#### What you have to do
From the entries below, return only the lines starting at the one that contains "if n = 0 then 0" and ending at the one that contains "(R121, R382). -/", exactly as they stand.

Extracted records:

• • • • • • •

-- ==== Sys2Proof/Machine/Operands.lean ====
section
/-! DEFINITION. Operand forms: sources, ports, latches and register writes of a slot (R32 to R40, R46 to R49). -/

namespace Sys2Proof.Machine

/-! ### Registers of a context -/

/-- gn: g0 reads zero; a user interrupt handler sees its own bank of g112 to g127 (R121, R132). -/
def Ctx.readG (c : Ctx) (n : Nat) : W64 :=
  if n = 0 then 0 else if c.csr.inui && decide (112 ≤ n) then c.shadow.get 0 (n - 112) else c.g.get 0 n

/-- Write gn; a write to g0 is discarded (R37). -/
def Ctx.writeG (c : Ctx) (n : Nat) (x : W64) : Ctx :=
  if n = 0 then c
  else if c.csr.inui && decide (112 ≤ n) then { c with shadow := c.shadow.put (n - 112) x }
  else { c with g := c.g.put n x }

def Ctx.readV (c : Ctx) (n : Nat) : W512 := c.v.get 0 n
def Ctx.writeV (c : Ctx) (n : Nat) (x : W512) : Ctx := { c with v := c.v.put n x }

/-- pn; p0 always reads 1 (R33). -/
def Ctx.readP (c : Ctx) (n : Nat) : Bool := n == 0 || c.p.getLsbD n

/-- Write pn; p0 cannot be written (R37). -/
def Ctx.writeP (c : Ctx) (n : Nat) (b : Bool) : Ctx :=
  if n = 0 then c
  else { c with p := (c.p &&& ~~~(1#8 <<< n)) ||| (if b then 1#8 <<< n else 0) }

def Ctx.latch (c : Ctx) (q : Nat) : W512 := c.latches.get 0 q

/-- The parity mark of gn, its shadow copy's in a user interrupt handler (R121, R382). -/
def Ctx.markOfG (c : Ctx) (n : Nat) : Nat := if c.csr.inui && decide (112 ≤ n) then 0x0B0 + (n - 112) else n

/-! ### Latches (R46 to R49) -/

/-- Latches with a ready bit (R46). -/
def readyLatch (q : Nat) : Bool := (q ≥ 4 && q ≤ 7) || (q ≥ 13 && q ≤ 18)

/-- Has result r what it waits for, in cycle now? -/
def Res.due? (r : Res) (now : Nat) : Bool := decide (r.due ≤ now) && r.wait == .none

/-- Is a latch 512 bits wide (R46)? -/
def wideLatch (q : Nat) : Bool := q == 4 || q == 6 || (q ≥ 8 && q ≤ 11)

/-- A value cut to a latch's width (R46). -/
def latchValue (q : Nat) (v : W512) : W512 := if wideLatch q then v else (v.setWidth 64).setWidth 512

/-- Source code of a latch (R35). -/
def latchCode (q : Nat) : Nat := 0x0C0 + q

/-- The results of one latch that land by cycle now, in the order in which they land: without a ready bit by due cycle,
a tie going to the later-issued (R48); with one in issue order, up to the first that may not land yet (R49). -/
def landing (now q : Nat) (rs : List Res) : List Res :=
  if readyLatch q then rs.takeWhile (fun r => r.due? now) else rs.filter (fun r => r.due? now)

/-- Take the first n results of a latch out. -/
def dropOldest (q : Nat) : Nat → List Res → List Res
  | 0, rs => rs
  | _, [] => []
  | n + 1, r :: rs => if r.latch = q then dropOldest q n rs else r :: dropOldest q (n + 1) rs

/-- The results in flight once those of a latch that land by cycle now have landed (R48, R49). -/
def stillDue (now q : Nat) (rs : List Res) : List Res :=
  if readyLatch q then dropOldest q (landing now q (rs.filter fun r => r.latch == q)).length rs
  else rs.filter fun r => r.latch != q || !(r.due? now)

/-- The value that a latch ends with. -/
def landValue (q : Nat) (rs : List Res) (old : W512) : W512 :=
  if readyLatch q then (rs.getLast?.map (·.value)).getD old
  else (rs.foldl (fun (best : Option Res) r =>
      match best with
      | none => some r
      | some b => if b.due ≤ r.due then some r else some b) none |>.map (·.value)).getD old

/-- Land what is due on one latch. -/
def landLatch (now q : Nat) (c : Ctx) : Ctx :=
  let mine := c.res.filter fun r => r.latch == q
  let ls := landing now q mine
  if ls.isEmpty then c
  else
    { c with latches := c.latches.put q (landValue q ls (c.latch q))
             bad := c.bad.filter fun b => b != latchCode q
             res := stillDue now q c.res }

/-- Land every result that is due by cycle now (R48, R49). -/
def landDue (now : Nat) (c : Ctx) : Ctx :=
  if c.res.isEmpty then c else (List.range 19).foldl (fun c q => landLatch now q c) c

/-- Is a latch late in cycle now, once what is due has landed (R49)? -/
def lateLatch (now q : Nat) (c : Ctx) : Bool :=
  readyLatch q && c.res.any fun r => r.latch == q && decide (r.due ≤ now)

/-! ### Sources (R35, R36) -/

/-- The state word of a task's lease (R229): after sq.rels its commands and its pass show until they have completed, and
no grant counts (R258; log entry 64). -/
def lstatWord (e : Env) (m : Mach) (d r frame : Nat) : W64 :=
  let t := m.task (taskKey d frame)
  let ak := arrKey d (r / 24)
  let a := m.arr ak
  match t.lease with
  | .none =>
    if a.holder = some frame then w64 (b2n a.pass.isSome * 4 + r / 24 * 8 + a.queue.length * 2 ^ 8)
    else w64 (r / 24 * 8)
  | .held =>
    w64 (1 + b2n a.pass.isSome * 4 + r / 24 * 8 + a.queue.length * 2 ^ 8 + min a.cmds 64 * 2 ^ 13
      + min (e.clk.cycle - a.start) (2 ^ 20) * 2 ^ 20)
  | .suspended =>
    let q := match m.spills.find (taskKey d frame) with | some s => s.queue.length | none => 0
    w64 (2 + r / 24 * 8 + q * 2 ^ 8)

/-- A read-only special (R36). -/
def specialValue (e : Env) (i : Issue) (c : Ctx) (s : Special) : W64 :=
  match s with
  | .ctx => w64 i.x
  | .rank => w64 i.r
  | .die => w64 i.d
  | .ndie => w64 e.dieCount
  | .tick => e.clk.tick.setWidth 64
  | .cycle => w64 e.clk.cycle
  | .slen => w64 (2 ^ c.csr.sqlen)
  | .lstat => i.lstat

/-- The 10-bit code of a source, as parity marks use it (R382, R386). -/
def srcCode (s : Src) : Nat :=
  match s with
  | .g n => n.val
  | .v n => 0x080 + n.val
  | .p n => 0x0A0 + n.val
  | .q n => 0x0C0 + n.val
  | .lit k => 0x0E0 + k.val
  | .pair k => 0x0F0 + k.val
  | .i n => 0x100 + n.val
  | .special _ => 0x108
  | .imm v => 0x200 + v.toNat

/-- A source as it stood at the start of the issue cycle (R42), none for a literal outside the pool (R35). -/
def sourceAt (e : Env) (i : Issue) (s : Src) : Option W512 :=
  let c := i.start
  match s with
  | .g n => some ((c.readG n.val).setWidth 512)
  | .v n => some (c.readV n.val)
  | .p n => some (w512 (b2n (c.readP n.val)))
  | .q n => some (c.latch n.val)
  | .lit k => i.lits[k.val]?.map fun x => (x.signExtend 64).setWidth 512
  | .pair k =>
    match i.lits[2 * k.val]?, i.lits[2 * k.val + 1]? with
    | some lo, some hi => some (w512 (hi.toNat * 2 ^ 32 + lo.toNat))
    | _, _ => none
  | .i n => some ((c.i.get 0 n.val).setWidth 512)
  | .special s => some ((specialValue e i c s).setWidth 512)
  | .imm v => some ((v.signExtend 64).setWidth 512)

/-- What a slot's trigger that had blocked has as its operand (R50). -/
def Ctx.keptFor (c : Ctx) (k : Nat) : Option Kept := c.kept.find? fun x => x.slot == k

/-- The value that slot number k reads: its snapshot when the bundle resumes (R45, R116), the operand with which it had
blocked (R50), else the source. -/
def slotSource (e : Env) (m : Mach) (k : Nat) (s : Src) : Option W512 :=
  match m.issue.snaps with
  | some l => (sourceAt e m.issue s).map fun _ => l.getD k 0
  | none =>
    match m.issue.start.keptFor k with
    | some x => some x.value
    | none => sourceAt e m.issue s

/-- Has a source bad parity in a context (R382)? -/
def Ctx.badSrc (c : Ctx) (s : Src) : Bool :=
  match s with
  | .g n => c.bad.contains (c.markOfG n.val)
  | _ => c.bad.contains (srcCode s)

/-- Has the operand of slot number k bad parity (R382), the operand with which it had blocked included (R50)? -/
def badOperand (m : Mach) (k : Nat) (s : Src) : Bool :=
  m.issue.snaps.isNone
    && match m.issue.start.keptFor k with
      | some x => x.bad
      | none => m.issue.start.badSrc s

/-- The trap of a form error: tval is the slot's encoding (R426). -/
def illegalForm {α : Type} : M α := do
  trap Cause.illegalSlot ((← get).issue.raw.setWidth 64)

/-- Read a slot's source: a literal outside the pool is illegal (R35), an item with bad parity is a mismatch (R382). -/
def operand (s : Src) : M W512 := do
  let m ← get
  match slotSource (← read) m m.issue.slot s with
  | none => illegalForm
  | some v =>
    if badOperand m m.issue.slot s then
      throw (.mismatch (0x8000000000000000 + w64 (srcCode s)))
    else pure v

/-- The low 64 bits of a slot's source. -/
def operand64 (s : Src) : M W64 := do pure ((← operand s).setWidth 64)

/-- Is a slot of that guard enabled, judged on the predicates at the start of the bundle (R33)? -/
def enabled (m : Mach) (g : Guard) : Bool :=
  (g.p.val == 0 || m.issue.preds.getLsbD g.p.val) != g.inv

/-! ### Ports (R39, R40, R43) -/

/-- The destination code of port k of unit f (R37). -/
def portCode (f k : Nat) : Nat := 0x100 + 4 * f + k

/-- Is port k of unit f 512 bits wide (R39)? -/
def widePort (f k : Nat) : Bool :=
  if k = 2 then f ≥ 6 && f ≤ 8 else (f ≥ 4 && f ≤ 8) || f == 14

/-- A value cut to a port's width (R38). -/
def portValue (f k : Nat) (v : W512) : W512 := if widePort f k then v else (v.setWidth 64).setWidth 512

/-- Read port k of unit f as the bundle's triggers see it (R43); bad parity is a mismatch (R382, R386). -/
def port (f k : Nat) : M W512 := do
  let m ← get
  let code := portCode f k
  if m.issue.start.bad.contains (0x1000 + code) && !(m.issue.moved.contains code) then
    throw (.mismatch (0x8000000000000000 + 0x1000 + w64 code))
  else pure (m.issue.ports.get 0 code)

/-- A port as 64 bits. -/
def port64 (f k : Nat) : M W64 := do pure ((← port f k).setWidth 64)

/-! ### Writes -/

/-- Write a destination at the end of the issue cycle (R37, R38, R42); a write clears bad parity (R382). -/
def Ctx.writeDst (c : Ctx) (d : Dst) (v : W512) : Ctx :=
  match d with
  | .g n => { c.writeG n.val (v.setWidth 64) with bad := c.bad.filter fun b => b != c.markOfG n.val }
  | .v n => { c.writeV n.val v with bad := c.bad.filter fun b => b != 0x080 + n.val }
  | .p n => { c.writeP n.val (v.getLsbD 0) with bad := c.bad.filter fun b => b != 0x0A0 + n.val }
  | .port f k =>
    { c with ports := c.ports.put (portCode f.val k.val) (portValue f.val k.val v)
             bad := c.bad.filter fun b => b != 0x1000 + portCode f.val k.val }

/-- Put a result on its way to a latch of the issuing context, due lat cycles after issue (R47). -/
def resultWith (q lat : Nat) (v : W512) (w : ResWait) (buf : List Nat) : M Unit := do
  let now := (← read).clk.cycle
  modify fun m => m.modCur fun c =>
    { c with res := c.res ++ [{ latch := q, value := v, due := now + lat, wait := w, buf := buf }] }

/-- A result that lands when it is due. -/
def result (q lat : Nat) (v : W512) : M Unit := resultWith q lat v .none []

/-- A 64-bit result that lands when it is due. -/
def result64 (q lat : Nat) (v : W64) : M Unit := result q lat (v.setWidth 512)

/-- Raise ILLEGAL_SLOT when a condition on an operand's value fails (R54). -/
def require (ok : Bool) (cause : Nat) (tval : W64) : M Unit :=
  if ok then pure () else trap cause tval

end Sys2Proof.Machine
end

• • • • • • •

#### Your solution
  if n = 0 then 0 else if c.csr.inui && decide (112 ≤ n) then c.shadow.get 0 (n - 112) else c.g.get 0 n

/-- Write gn; a write to g0 is discarded (R37). -/
def Ctx.writeG (c : Ctx) (n : Nat) (x : W64) : Ctx :=
  if n = 0 then c
  else if c.csr.inui && decide (112 ≤ n) then { c with shadow := c.shadow.put (n - 112) x }
  else { c with g := c.g.put n x }

def Ctx.readV (c : Ctx) (n : Nat) : W512 := c.v.get 0 n
def Ctx.writeV (c : Ctx) (n : Nat) (x : W512) : Ctx := { c with v := c.v.put n x }

/-- pn; p0 always reads 1 (R33). -/
def Ctx.readP (c : Ctx) (n : Nat) : Bool := n == 0 || c.p.getLsbD n

/-- Write pn; p0 cannot be written (R37). -/
def Ctx.writeP (c : Ctx) (n : Nat) (b : Bool) : Ctx :=
  if n = 0 then c
  else { c with p := (c.p &&& ~~~(1#8 <<< n)) ||| (if b then 1#8 <<< n else 0) }

def Ctx.latch (c : Ctx) (q : Nat) : W512 := c.latches.get 0 q

/-- The parity mark of gn, its shadow copy's in a user interrupt handler (R121, R382). -/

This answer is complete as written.